TWITTER_URL = 'https://api.twitter.com/1.1/friends/list.json'

#create the SQL database and cursor.
conn = sqlite3.connect('friends.sqlite')
cur = conn.cursor()

#Create the People and Follows tables. People will list all the users
#we've encountered and let us know whose friend lists we've retrieved; it
#also assigns a unique number to each one. (Should be 1-1 between id's and
#names.)
cur.execute('''CREATE TABLE IF NOT EXISTS People
    (id INTEGER PRIMARY KEY, name TEXT UNIQUE, retrieved INTEGER)''')
cur.execute('''CREATE TABLE IF NOT EXISTS Follows
    (from_id INTEGER, to_id INTEGER, UNIQUE(from_id, to_id))''')

#create context to ignore SSL errors.
ctx = ssl.create_default_context()
ctx.check_hostname = False
ctx.verify_mode = ssl.CERT_NONE

#main drag
while True:

#prompt users for account. If the user hits "enter," the app will look for
#a users whose follow-list has not been retrieved -- this time both user
#and id. If it doesn't find any, it alerts and restarts. If the user enters
#a name, it looks for its ID in the database and gets the row -- if it doesn't
#find it, it tries to add it, printing an error if it is not successful (why
#wouldn't it be successful?). If then changes the id (why?) and adds one to
#the count of new retrievals.
    acct = input('Enter a Twitter account, or quit: ')
    if (acct == 'quit'): break
    if (len(acct) < 1):
        cur.execute('SELECT id, name FROM People WHERE retrieved = 0 LIMIT 1')
        try:
            (id, acct) = cur.fetchone()
        except:
            print('No unretrieved Twitter accounts found.')
            continue
    else:
        cur.execute('SELECT id FROM People WHERE name = ? LIMIT 1', (acct,))
        try:
            id = cur.fetchone()[0]
        except:
            cur.execute('''INSERT OR IGNORE INTO People (name, retrieved) VALUES (?,0)''',(acct,))
            conn.commit()
            if cur.rowcount != 1:
                print('Error inserting account:', friend)
                continue
            id = cur.lastrowid
#notice countnew hasn't yet been defined!
            countnew = countnew + 1

#Augments the url with the API keys and attempts to retrieve the account
#into a handle, "connection", printing an error message if it fails.
    url = twurl.augment(TWITTER_URL, {'screen_name': acct, 'count': '100'})
    print('Retrieving account, acct')
    try:
        connection = urllib.request.urlopen(url, context = ctx)
    except Exception as err:
        print('Failed to retrieve', err)
        break

#Reads data from "connection" as UTF, gets the headers from the database
#to alert user of API use limit.
    data = connection.read().decode()
    headers = dict(connection.getheaders())

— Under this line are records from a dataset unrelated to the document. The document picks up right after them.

-- ==== Sys2Proof/Laws/State.lean ====
section
/-! SUPPORT. One lemma per field per update of the state, each true by rfl, so that no proof unfolds a record update. -/

namespace Sys2Proof.Machine

variable (s : State)

/-! `setV`. -/

@[simp] theorem State.setV_v (r : Reg) (b : Byte) : (s.setV r b).v = s.v.set r.toNat b r.isLt := rfl
@[simp] theorem State.setV_i (r : Reg) (b : Byte) : (s.setV r b).i = s.i := rfl
@[simp] theorem State.setV_pc (r : Reg) (b : Byte) : (s.setV r b).pc = s.pc := rfl
@[simp] theorem State.setV_stack (r : Reg) (b : Byte) : (s.setV r b).stack = s.stack := rfl
@[simp] theorem State.setV_dt (r : Reg) (b : Byte) : (s.setV r b).dt = s.dt := rfl
@[simp] theorem State.setV_st (r : Reg) (b : Byte) : (s.setV r b).st = s.st := rfl
@[simp] theorem State.setV_keys (r : Reg) (b : Byte) : (s.setV r b).keys = s.keys := rfl
@[simp] theorem State.setV_fb (r : Reg) (b : Byte) : (s.setV r b).fb = s.fb := rfl
@[simp] theorem State.setV_mem (r : Reg) (b : Byte) : (s.setV r b).mem = s.mem := rfl
@[simp] theorem State.setV_mode (r : Reg) (b : Byte) : (s.setV r b).mode = s.mode := rfl
@[simp] theorem State.setV_waitx (r : Reg) (b : Byte) : (s.setV r b).waitx = s.waitx := rfl
@[simp] theorem State.setV_draws (r : Reg) (b : Byte) : (s.setV r b).draws = s.draws := rfl

/-! `setI`. -/

@[simp] theorem State.setI_v (w : Word) : (s.setI w).v = s.v := rfl
@[simp] theorem State.setI_i (w : Word) : (s.setI w).i = w := rfl
@[simp] theorem State.setI_pc (w : Word) : (s.setI w).pc = s.pc := rfl
@[simp] theorem State.setI_stack (w : Word) : (s.setI w).stack = s.stack := rfl
@[simp] theorem State.setI_dt (w : Word) : (s.setI w).dt = s.dt := rfl
@[simp] theorem State.setI_st (w : Word) : (s.setI w).st = s.st := rfl
@[simp] theorem State.setI_keys (w : Word) : (s.setI w).keys = s.keys := rfl
@[simp] theorem State.setI_fb (w : Word) : (s.setI w).fb = s.fb := rfl
@[simp] theorem State.setI_mem (w : Word) : (s.setI w).mem = s.mem := rfl
@[simp] theorem State.setI_mode (w : Word) : (s.setI w).mode = s.mode := rfl
@[simp] theorem State.setI_waitx (w : Word) : (s.setI w).waitx = s.waitx := rfl
@[simp] theorem State.setI_draws (w : Word) : (s.setI w).draws = s.draws := rfl

/-! `setPc`. -/

@[simp] theorem State.setPc_v (w : Word) : (s.setPc w).v = s.v := rfl
@[simp] theorem State.setPc_i (w : Word) : (s.setPc w).i = s.i := rfl
@[simp] theorem State.setPc_pc (w : Word) : (s.setPc w).pc = w := rfl
@[simp] theorem State.setPc_stack (w : Word) : (s.setPc w).stack = s.stack := rfl
@[simp] theorem State.setPc_dt (w : Word) : (s.setPc w).dt = s.dt := rfl
@[simp] theorem State.setPc_st (w : Word) : (s.setPc w).st = s.st := rfl
@[simp] theorem State.setPc_keys (w : Word) : (s.setPc w).keys = s.keys := rfl
@[simp] theorem State.setPc_fb (w : Word) : (s.setPc w).fb = s.fb := rfl
@[simp] theorem State.setPc_mem (w : Word) : (s.setPc w).mem = s.mem := rfl
@[simp] theorem State.setPc_mode (w : Word) : (s.setPc w).mode = s.mode := rfl
@[simp] theorem State.setPc_waitx (w : Word) : (s.setPc w).waitx = s.waitx := rfl
@[simp] theorem State.setPc_draws (w : Word) : (s.setPc w).draws = s.draws := rfl

/-! `setStack`. -/

@[simp] theorem State.setStack_v (l : List Word) : (s.setStack l).v = s.v := rfl
@[simp] theorem State.setStack_i (l : List Word) : (s.setStack l).i = s.i := rfl
@[simp] theorem State.setStack_pc (l : List Word) : (s.setStack l).pc = s.pc := rfl
@[simp] theorem State.setStack_stack (l : List Word) : (s.setStack l).stack = l := rfl
@[simp] theorem State.setStack_dt (l : List Word) : (s.setStack l).dt = s.dt := rfl
@[simp] theorem State.setStack_st (l : List Word) : (s.setStack l).st = s.st := rfl
@[simp] theorem State.setStack_keys (l : List Word) : (s.setStack l).keys = s.keys := rfl
@[simp] theorem State.setStack_fb (l : List Word) : (s.setStack l).fb = s.fb := rfl
@[simp] theorem State.setStack_mem (l : List Word) : (s.setStack l).mem = s.mem := rfl
@[simp] theorem State.setStack_mode (l : List Word) : (s.setStack l).mode = s.mode := rfl
@[simp] theorem State.setStack_waitx (l : List Word) : (s.setStack l).waitx = s.waitx := rfl
@[simp] theorem State.setStack_draws (l : List Word) : (s.setStack l).draws = s.draws := rfl

/-! `setDt`. -/

@[simp] theorem State.setDt_v (b : Byte) : (s.setDt b).v = s.v := rfl
@[simp] theorem State.setDt_i (b : Byte) : (s.setDt b).i = s.i := rfl
@[simp] theorem State.setDt_pc (b : Byte) : (s.setDt b).pc = s.pc := rfl
@[simp] theorem State.setDt_stack (b : Byte) : (s.setDt b).stack = s.stack := rfl
@[simp] theorem State.setDt_dt (b : Byte) : (s.setDt b).dt = b := rfl
@[simp] theorem State.setDt_st (b : Byte) : (s.setDt b).st = s.st := rfl
@[simp] theorem State.setDt_keys (b : Byte) : (s.setDt b).keys = s.keys := rfl
@[simp] theorem State.setDt_fb (b : Byte) : (s.setDt b).fb = s.fb := rfl
@[simp] theorem State.setDt_mem (b : Byte) : (s.setDt b).mem = s.mem := rfl
@[simp] theorem State.setDt_mode (b : Byte) : (s.setDt b).mode = s.mode := rfl
@[simp] theorem State.setDt_waitx (b : Byte) : (s.setDt b).waitx = s.waitx := rfl
@[simp] theorem State.setDt_draws (b : Byte) : (s.setDt b).draws = s.draws := rfl

/-! `setSt`. -/

@[simp] theorem State.setSt_v (b : Byte) : (s.setSt b).v = s.v := rfl
@[simp] theorem State.setSt_i (b : Byte) : (s.setSt b).i = s.i := rfl
@[simp] theorem State.setSt_pc (b : Byte) : (s.setSt b).pc = s.pc := rfl
@[simp] theorem State.setSt_stack (b : Byte) : (s.setSt b).stack = s.stack := rfl
@[simp] theorem State.setSt_dt (b : Byte) : (s.setSt b).dt = s.dt := rfl
@[simp] theorem State.setSt_st (b : Byte) : (s.setSt b).st = b := rfl
@[simp] theorem State.setSt_keys (b : Byte) : (s.setSt b).keys = s.keys := rfl
@[simp] theorem State.setSt_fb (b : Byte) : (s.setSt b).fb = s.fb := rfl
@[simp] theorem State.setSt_mem (b : Byte) : (s.setSt b).mem = s.mem := rfl
@[simp] theorem State.setSt_mode (b : Byte) : (s.setSt b).mode = s.mode := rfl
@[simp] theorem State.setSt_waitx (b : Byte) : (s.setSt b).waitx = s.waitx := rfl
@[simp] theorem State.setSt_draws (b : Byte) : (s.setSt b).draws = s.draws := rfl

/-! `setKey`. -/

@[simp] theorem State.setKey_v (k : Reg) (b : Bool) : (s.setKey k b).v = s.v := rfl
@[simp] theorem State.setKey_i (k : Reg) (b : Bool) : (s.setKey k b).i = s.i := rfl
@[simp] theorem State.setKey_pc (k : Reg) (b : Bool) : (s.setKey k b).pc = s.pc := rfl
@[simp] theorem State.setKey_stack (k : Reg) (b : Bool) : (s.setKey k b).stack = s.stack := rfl
@[simp] theorem State.setKey_dt (k : Reg) (b : Bool) : (s.setKey k b).dt = s.dt := rfl
@[simp] theorem State.setKey_st (k : Reg) (b : Bool) : (s.setKey k b).st = s.st := rfl
@[simp] theorem State.setKey_keys (k : Reg) (b : Bool) : (s.setKey k b).keys = s.keys.set k.toNat b k.isLt := rfl
@[simp] theorem State.setKey_fb (k : Reg) (b : Bool) : (s.setKey k b).fb = s.fb := rfl
@[simp] theorem State.setKey_mem (k : Reg) (b : Bool) : (s.setKey k b).mem = s.mem := rfl
@[simp] theorem State.setKey_mode (k : Reg) (b : Bool) : (s.setKey k b).mode = s.mode := rfl
@[simp] theorem State.setKey_waitx (k : Reg) (b : Bool) : (s.setKey k b).waitx = s.waitx := rfl
@[simp] theorem State.setKey_draws (k : Reg) (b : Bool) : (s.setKey k b).draws = s.draws := rfl

/-! `setFb`. -/

@[simp] theorem State.setFb_v (f : Framebuffer) : (s.setFb f).v = s.v := rfl
@[simp] theorem State.setFb_i (f : Framebuffer) : (s.setFb f).i = s.i := rfl
@[simp] theorem State.setFb_pc (f : Framebuffer) : (s.setFb f).pc = s.pc := rfl
@[simp] theorem State.setFb_stack (f : Framebuffer) : (s.setFb f).stack = s.stack := rfl
@[simp] theorem State.setFb_dt (f : Framebuffer) : (s.setFb f).dt = s.dt := rfl
@[simp] theorem State.setFb_st (f : Framebuffer) : (s.setFb f).st = s.st := rfl
@[simp] theorem State.setFb_keys (f : Framebuffer) : (s.setFb f).keys = s.keys := rfl
@[simp] theorem State.setFb_fb (f : Framebuffer) : (s.setFb f).fb = f := rfl
@[simp] theorem State.setFb_mem (f : Framebuffer) : (s.setFb f).mem = s.mem := rfl
@[simp] theorem State.setFb_mode (f : Framebuffer) : (s.setFb f).mode = s.mode := rfl
@[simp] theorem State.setFb_waitx (f : Framebuffer) : (s.setFb f).waitx = s.waitx := rfl
@[simp] theorem State.setFb_draws (f : Framebuffer) : (s.setFb f).draws = s.draws := rfl

/-! `setMem`. -/

@[simp] theorem State.setMem_v (m : Memory) : (s.setMem m).v = s.v := rfl
@[simp] theorem State.setMem_i (m : Memory) : (s.setMem m).i = s.i := rfl
@[simp] theorem State.setMem_pc (m : Memory) : (s.setMem m).pc = s.pc := rfl
@[simp] theorem State.setMem_stack (m : Memory) : (s.setMem m).stack = s.stack := rfl
@[simp] theorem State.setMem_dt (m : Memory) : (s.setMem m).dt = s.dt := rfl
@[simp] theorem State.setMem_st (m : Memory) : (s.setMem m).st = s.st := rfl
@[simp] theorem State.setMem_keys (m : Memory) : (s.setMem m).keys = s.keys := rfl
@[simp] theorem State.setMem_fb (m : Memory) : (s.setMem m).fb = s.fb := rfl
@[simp] theorem State.setMem_mem (m : Memory) : (s.setMem m).mem = m := rfl
@[simp] theorem State.setMem_mode (m : Memory) : (s.setMem m).mode = s.mode := rfl
@[simp] theorem State.setMem_waitx (m : Memory) : (s.setMem m).waitx = s.waitx := rfl
@[simp] theorem State.setMem_draws (m : Memory) : (s.setMem m).draws = s.draws := rfl

/-! `setMode`. -/

@[simp] theorem State.setMode_v (m : Mode) : (s.setMode m).v = s.v := rfl
@[simp] theorem State.setMode_i (m : Mode) : (s.setMode m).i = s.i := rfl
@[simp] theorem State.setMode_pc (m : Mode) : (s.setMode m).pc = s.pc := rfl
@[simp] theorem State.setMode_stack (m : Mode) : (s.setMode m).stack = s.stack := rfl
@[simp] theorem State.setMode_dt (m : Mode) : (s.setMode m).dt = s.dt := rfl
@[simp] theorem State.setMode_st (m : Mode) : (s.setMode m).st = s.st := rfl
@[simp] theorem State.setMode_keys (m : Mode) : (s.setMode m).keys = s.keys := rfl
@[simp] theorem State.setMode_fb (m : Mode) : (s.setMode m).fb = s.fb := rfl
@[simp] theorem State.setMode_mem (m : Mode) : (s.setMode m).mem = s.mem := rfl
@[simp] theorem State.setMode_mode (m : Mode) : (s.setMode m).mode = m := rfl
@[simp] theorem State.setMode_waitx (m : Mode) : (s.setMode m).waitx = s.waitx := rfl
@[simp] theorem State.setMode_draws (m : Mode) : (s.setMode m).draws = s.draws := rfl

/-! `setWaitx`. -/

@[simp] theorem State.setWaitx_v (r : Reg) : (s.setWaitx r).v = s.v := rfl
@[simp] theorem State.setWaitx_i (r : Reg) : (s.setWaitx r).i = s.i := rfl
@[simp] theorem State.setWaitx_pc (r : Reg) : (s.setWaitx r).pc = s.pc := rfl
@[simp] theorem State.setWaitx_stack (r : Reg) : (s.setWaitx r).stack = s.stack := rfl
@[simp] theorem State.setWaitx_dt (r : Reg) : (s.setWaitx r).dt = s.dt := rfl
@[simp] theorem State.setWaitx_st (r : Reg) : (s.setWaitx r).st = s.st := rfl
@[simp] theorem State.setWaitx_keys (r : Reg) : (s.setWaitx r).keys = s.keys := rfl
@[simp] theorem State.setWaitx_fb (r : Reg) : (s.setWaitx r).fb = s.fb := rfl
@[simp] theorem State.setWaitx_mem (r : Reg) : (s.setWaitx r).mem = s.mem := rfl
@[simp] theorem State.setWaitx_mode (r : Reg) : (s.setWaitx r).mode = s.mode := rfl
@[simp] theorem State.setWaitx_waitx (r : Reg) : (s.setWaitx r).waitx = r := rfl
@[simp] theorem State.setWaitx_draws (r : Reg) : (s.setWaitx r).draws = s.draws := rfl

/-! `countDraw`. -/

@[simp] theorem State.countDraw_v : (s.countDraw).v = s.v := rfl
@[simp] theorem State.countDraw_i : (s.countDraw).i = s.i := rfl
@[simp] theorem State.countDraw_pc : (s.countDraw).pc = s.pc := rfl
@[simp] theorem State.countDraw_stack : (s.countDraw).stack = s.stack := rfl
@[simp] theorem State.countDraw_dt : (s.countDraw).dt = s.dt := rfl
@[simp] theorem State.countDraw_st : (s.countDraw).st = s.st := rfl
@[simp] theorem State.countDraw_keys : (s.countDraw).keys = s.keys := rfl
@[simp] theorem State.countDraw_fb : (s.countDraw).fb = s.fb := rfl
@[simp] theorem State.countDraw_mem : (s.countDraw).mem = s.mem := rfl
@[simp] theorem State.countDraw_mode : (s.countDraw).mode = s.mode := rfl
@[simp] theorem State.countDraw_waitx : (s.countDraw).waitx = s.waitx := rfl
@[simp] theorem State.countDraw_draws : (s.countDraw).draws = s.draws + 1 := rfl

end Sys2Proof.Machine
end

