/-- R34 (a) and (d): a push finds room and stores `npc`, a pop only takes away. -/
theorem exec_stack_bounds (h : exec i s = .next t) (hpc : s.pc.toNat ≤ 0x1000) (hsp : s.sp ≤ 16)
    (hst : ∀ e ∈ s.stack, e.toNat ≤ 0x1000) : t.sp ≤ 16 ∧ ∀ e ∈ t.stack, e.toNat ≤ 0x1000 := by
  by_cases hw : .stack ∈ writtenParts i
  · obtain rfl | ⟨nnn, rfl⟩ := mem_writtenParts_stack.mp hw
    · obtain ⟨v, rest, hs, rfl⟩ := execRet_next h
      rw [State.sp_eq, hs, List.length_cons] at hsp
      exact ⟨(Nat.le_succ _).trans hsp, fun e he => hst e (hs ▸ List.mem_cons_of_mem v he)⟩
    · obtain ⟨hlt, rfl⟩ := execCall_next h
      exact ⟨hlt, List.forall_mem_cons.mpr ⟨hpc, hst⟩⟩
  · rw [State.sp_eq, show t.stack = s.stack from (exec_accessRow h).fields .stack hw]
    exact ⟨hsp, hst⟩

theorem pc_add_two_toNat {w : Word} (h : w.toNat ≤ 0x1000) : (w + 2).toNat = w.toNat + 2 := by
  rw [BitVec.toNat_add, show (2 : Word).toNat = 2 from rfl]
  omega

theorem advance_pc_le (h : s.pc.toNat ≤ 0xFFE) : s.advance.pc.toNat ≤ 0x1000 := by
  rw [State.advance_pc, pc_add_two_toNat (by omega)]
  omega

/-- R38: the largest target is that of `Bnnn`, `0xFFF + 0xFF`. -/
theorem jpV0_target_le (nnn : Addr12) (b : Byte) : (target nnn + b.setWidth 16).toNat ≤ 0x10FE := by
  have hn := nnn.isLt
  have hb := b.isLt
  rw [BitVec.toNat_add, target_toNat, BitVec.toNat_setWidth]
  omega

theorem skipIf_pc_le {c : Bool} (h : s.pc.toNat ≤ 0x1000) : (s.skipIf c).pc.toNat ≤ 0x10FE := by
  rw [State.skipIf_pc]
  split
  · rw [pc_add_two_toNat h]
    omega
  · omega

/-- R38: what an instruction fetched at `pc` leaves in `pc`. -/
theorem exec_pc_le (h : exec i s.advance = .next t) (hpc : s.pc.toNat ≤ 0xFFE)
    (hst : ∀ e ∈ s.stack, e.toNat ≤ 0x1000) : t.pc.toNat ≤ 0x10FE := by
  have hadv := advance_pc_le hpc
  by_cases hw : .pc ∈ writtenParts i
  · obtain (rfl | ⟨nnn, rfl | rfl | rfl⟩ | ⟨x, rfl⟩) | hskip := writtenParts_pc_cases hw
    · obtain ⟨v, rest, hs, rfl⟩ := execRet_next h
      have hv : v.toNat ≤ 0x1000 := hst v (by rw [show s.stack = v :: rest from hs]; exact List.mem_cons_self)
      exact hv.trans (by decide)
    · obtain rfl := Host.Outcome.next.inj h
      have := nnn.isLt
      rw [State.setPc_pc, target_toNat]
      omega
    · obtain ⟨_, rfl⟩ := execCall_next h
      have := nnn.isLt
      rw [State.setPc_pc, target_toNat]
      omega
    · obtain rfl := Host.Outcome.next.inj h
      exact jpV0_target_le _ _
    · obtain ⟨k, _, rfl⟩ | ⟨_, rfl⟩ := execLdVxK_next h
      · exact hadv.trans (by decide)
      · rw [State.retreat_advance]
        exact hpc.trans (by decide)
    · obtain ⟨c, rfl⟩ := hskip _ _ h
      exact skipIf_pc_le hadv
  · rw [show t.pc = s.advance.pc from (exec_accessRow h).fields .pc hw]
    omega
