-- ==== Sys2Proof/Machine/Body.lean ====
section
/-!
DEFINITION. The body encoder and decoder: ENCBODY (spec/45_body_encoder.md R130 to R135) and DECBODY
(spec/46_body_decoder.md R138 to R145).
-/
namespace Sys2Proof.Machine

/-! ## ENCBODY -/

/-- Write the bits of a code, one bit a transaction (R131). -/
def emitBits (bits : List Bool) (s : State) : Res Unit :=
  match bits with
  | [] => .ok () s
  | b :: bs => (sinkWrite 1 ((BitVec.ofBool b).setWidth 32) s).seq (emitBits bs)

/-- `EmitCode(s)` (R131): the first branch from the root first. -/
def emitCode (sym : Nat) (s : State) : Res Unit := emitBits (s.codeOf sym) s

/-- The code of one word, or `NoCode` before anything is written for it (R133, R134). -/
def encodeWord (x : BitVec 8) (s : State) : Res Unit :=
  if s.codeLenAt x.toNat = 0#9 then .stop (.raise .noCode) s else emitCode x.toNat s

/-- The loop of ENCBODY (R133): each pass consumes bits, so a bound above the number of bits is never reached. -/
def encodeLoop (bound : Nat) (s : State) : Res Unit :=
  match bound with
  | 0 => .stop (.fault .runaway) s
  | bound + 1 =>
    (srcRead 8 s).bind fun v s =>
      match v with
      | none => .ok () s
      | some w => (encodeWord (w.setWidth 8) s).seq (encodeLoop bound)

/-- The body of ENCBODY (R133): the words' codes, the terminator once (R132), then the tables are discarded. -/
def encbodyBody (s : State) : Res Unit :=
  ((encodeLoop (s.src.bits.length + 1) { s with phase := .encbody }).seq (emitCode 256)).seq
    fun s => .ok () { s with codesValid := false, treeValid := false }

/-- The prerequisite of ENCBODY (R154). -/
def encbodyReady (s : State) : Bool := s.codesValid

/-- `ENCBODY` (R133). -/
def execEncbody (s : State) : Host.Outcome State Fault Refusal := accept encbodyReady noMacro encbodyBody s

/-! ## DECBODY -/

/-- The cursor's move for one body bit: 0 to the left child, 1 to the right child (R140). -/
def moveCursor (bit : Bool) (s : State) : State :=
  { s with cursor := if bit then (s.nodeAt s.cursor).right else (s.nodeAt s.cursor).left }

/-- A decoded leaf that is not the end-of-stream leaf: its low 8 bits are written and the cursor returns to the root
(R140, R142). -/
def writeDecoded (s : State) : Res Unit :=
  (sinkWrite 8 ((s.nodeAt s.cursor).sym.setWidth 32) s).seq fun s => .ok () { s with cursor := s.root }

/-- The loop of DECBODY (R140): each pass consumes one bit, so a bound above the number of bits is never reached (R141). -/
def decodeLoop (bound : Nat) (s : State) : Res Unit :=
  match bound with
  | 0 => .stop (.fault .runaway) s
  | bound + 1 =>
    (srcRead 1 s).bind fun v s =>
      match v with
      | none => .stop (.raise .truncatedBody) s
      | some b =>
        let s := moveCursor (b.getLsbD 0) s
        if (s.nodeAt s.cursor).leaf then
          if (s.nodeAt s.cursor).sym = eosSym then .ok () s
          else (writeDecoded s).seq (decodeLoop bound)
        else decodeLoop bound s

/-- The body of DECBODY (R140): the tree is discarded at the end. -/
def decbodyBody (s : State) : Res Unit :=
  (decodeLoop (s.src.bits.length + 1) { s with phase := .decbody, cursor := s.root }).seq
    fun s => .ok () { s with treeValid := false, codesValid := false }

/-- `DECBODY` (R140). -/
def execDecbody (s : State) : Host.Outcome State Fault Refusal := accept treeReady noMacro decbodyBody s

end Sys2Proof.Machine
end

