-- ==== Sys2Proof/Machine/HeaderReader.lean ====
section
/-!
DEFINITION. The header decoder: RDHDR (spec/44_header_decoder.md R120 to R128), one token at a time. The stack holds, for each
internal node whose subtrees are not complete, its index and whether its left subtree is done (R22, R123).
-/
namespace Sys2Proof.Machine

/-- The subtree with top node `i` is complete: it becomes the left child of the innermost open node, or its right child,
and then that node is complete too (R123). -/
def attach (i : Idx) (stk : List StkEntry) (s : State) : State :=
  match stk with
  | [] => s.setStk []
  | e :: rest =>
    if e.leftDone then attach e.idx rest (s.setNode e.idx { s.nodeAt e.idx with right := i })
    else (s.setNode e.idx { s.nodeAt e.idx with left := i }).setStk ({ e with leftDone := true } :: rest)

/-- `Alloc` and descent for a flag bit 0 (R123, token `HDR.NODE`). -/
def openNode (s : State) : Res Unit :=
  (alloc (internalNode 0#40 0#10 0#10) s).bind fun i s =>
    .ok () (s.setStk ({ idx := i, leftDone := false } :: s.work.stk))

/-- `Alloc` for a flag bit 1 (R123, token `HDR.LEAF`); the symbol is read next. -/
def openLeaf (s : State) : Res Idx := alloc (leafNode 0#9 0#40) s

/-- The symbol of the leaf just allocated (R123), which completes a subtree. -/
def closeLeaf (i : Idx) (sym : Sym) (s : State) : State :=
  attach i s.work.stk (s.setNode i { s.nodeAt i with sym := sym })

/-- The rest of a leaf token after its flag bit: the node, then the 9-bit symbol (R123 to R125). -/
def readLeafRest (s : State) : Res Unit :=
  (openLeaf s).bind fun i s =>
    (srcRead 9 s).bind fun v s =>
      match v with
      | none => .stop (.raise .truncatedHeader) s
      | some w => .ok () (closeLeaf i (w.setWidth 9) s)

/-- Read one token (R123): the flag bit, the node, the symbol of a leaf. -/
def readToken (s : State) : Res Unit :=
  (srcRead 1 s).bind fun f s =>
    match f with
    | none => .stop (.raise .truncatedHeader) s
    | some v => if v.getLsbD 0 then readLeafRest s else openNode s

/-- `ReadNode` for the whole header: read tokens until every internal node has both subtrees. Each token takes an arena
entry, so a bound above `NODE_CAP` is never reached (R125). -/
def readTokens (bound : Nat) (s : State) : Res Unit :=
  match bound with
  | 0 => .stop (.fault .runaway) s
  | bound + 1 => (readToken s).seq fun s => if s.work.stk = [] then .ok () s else readTokens bound s

/-- The start of RDHDR (R122). -/
def rdhdrStart (s : State) : State :=
  { s.setStk [] with phase := .rdhdr, treeValid := false, codesValid := false, nodeCount := 0#10 }

/-- The end of RDHDR, when the tree is complete (R122, R127): the top node is the first one allocated. -/
def rdhdrEnd (s : State) : Res Unit :=
  if (s.nodeAt 0#10).leaf then .stop (.raise .badTree) s
  else .ok () { s with root := 0#10, treeOrigin := .parsed, treeValid := true }

/-- The body of RDHDR (R122). -/
def rdhdrBody (s : State) : Res Unit := (readTokens (s.cfg.nodeCap + 1) (rdhdrStart s)).seq rdhdrEnd

/-- `RDHDR` (R122). -/
def execRdhdr (s : State) : Host.Outcome State Fault Refusal := accept noPrerequisite noMacro rdhdrBody s

end Sys2Proof.Machine
end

    print('Remaining', headers['x-rate-limit-remaining'])

#Attempt to load json from the data.
    try:
        js = json.loads(data)
    except:
        print('Unable to parse json')
        print(data)
        break

    #Debugging
    #print(json.dumps(js, indent = 4))

#Checks to make sure we have the correct json (why wouldn't we?)
    if 'users' not in js:
        print('Incorrect JSON received')
        print(json.dumps(js, indent=4))
        continue

#databse updated to indicate the account we chose above is retrieved.
    cur.execute('UPDATE People SET retrieved=1 WHERE name=?', (acct,))

#define variables to count the number of users we're just encountering and
#the number we have already found. Go through each user in the json and #try to find that
#user in our database -- if we do, update the number of times we've already #found someone, If we don't, add them to People and update the number of #times we encountered someone new.
    countnew = 0
    countold = 0
    for u in js['users']:
        friend = u['screen_name']
        print(friend)
        cur.execute('SELECT id FROM People WHERE name = ? LIMIT 1', (friend,))
        try:
            friend_id = cur.fetchone()[0]
            countold = countold + 1
        except:
            cur.execute('''INSERT OR IGNORE INTO People (name, retrieved) VALUES (?,0)''',(friend,))
            conn.commit()
            if cur.rowcount != 1:
                print('Error inserting account:', friend)
                continue
            friend_id = cur.lastrowid
            countnew = countnew + 1

#Add entries into our Follows database indicating that user wih unique
#id x follows users with unique id y.
        cur.execute('''INSERT OR IGNORE INTO Follows (from_id, to_id) VALUES (?,?)''', (id, friend_id))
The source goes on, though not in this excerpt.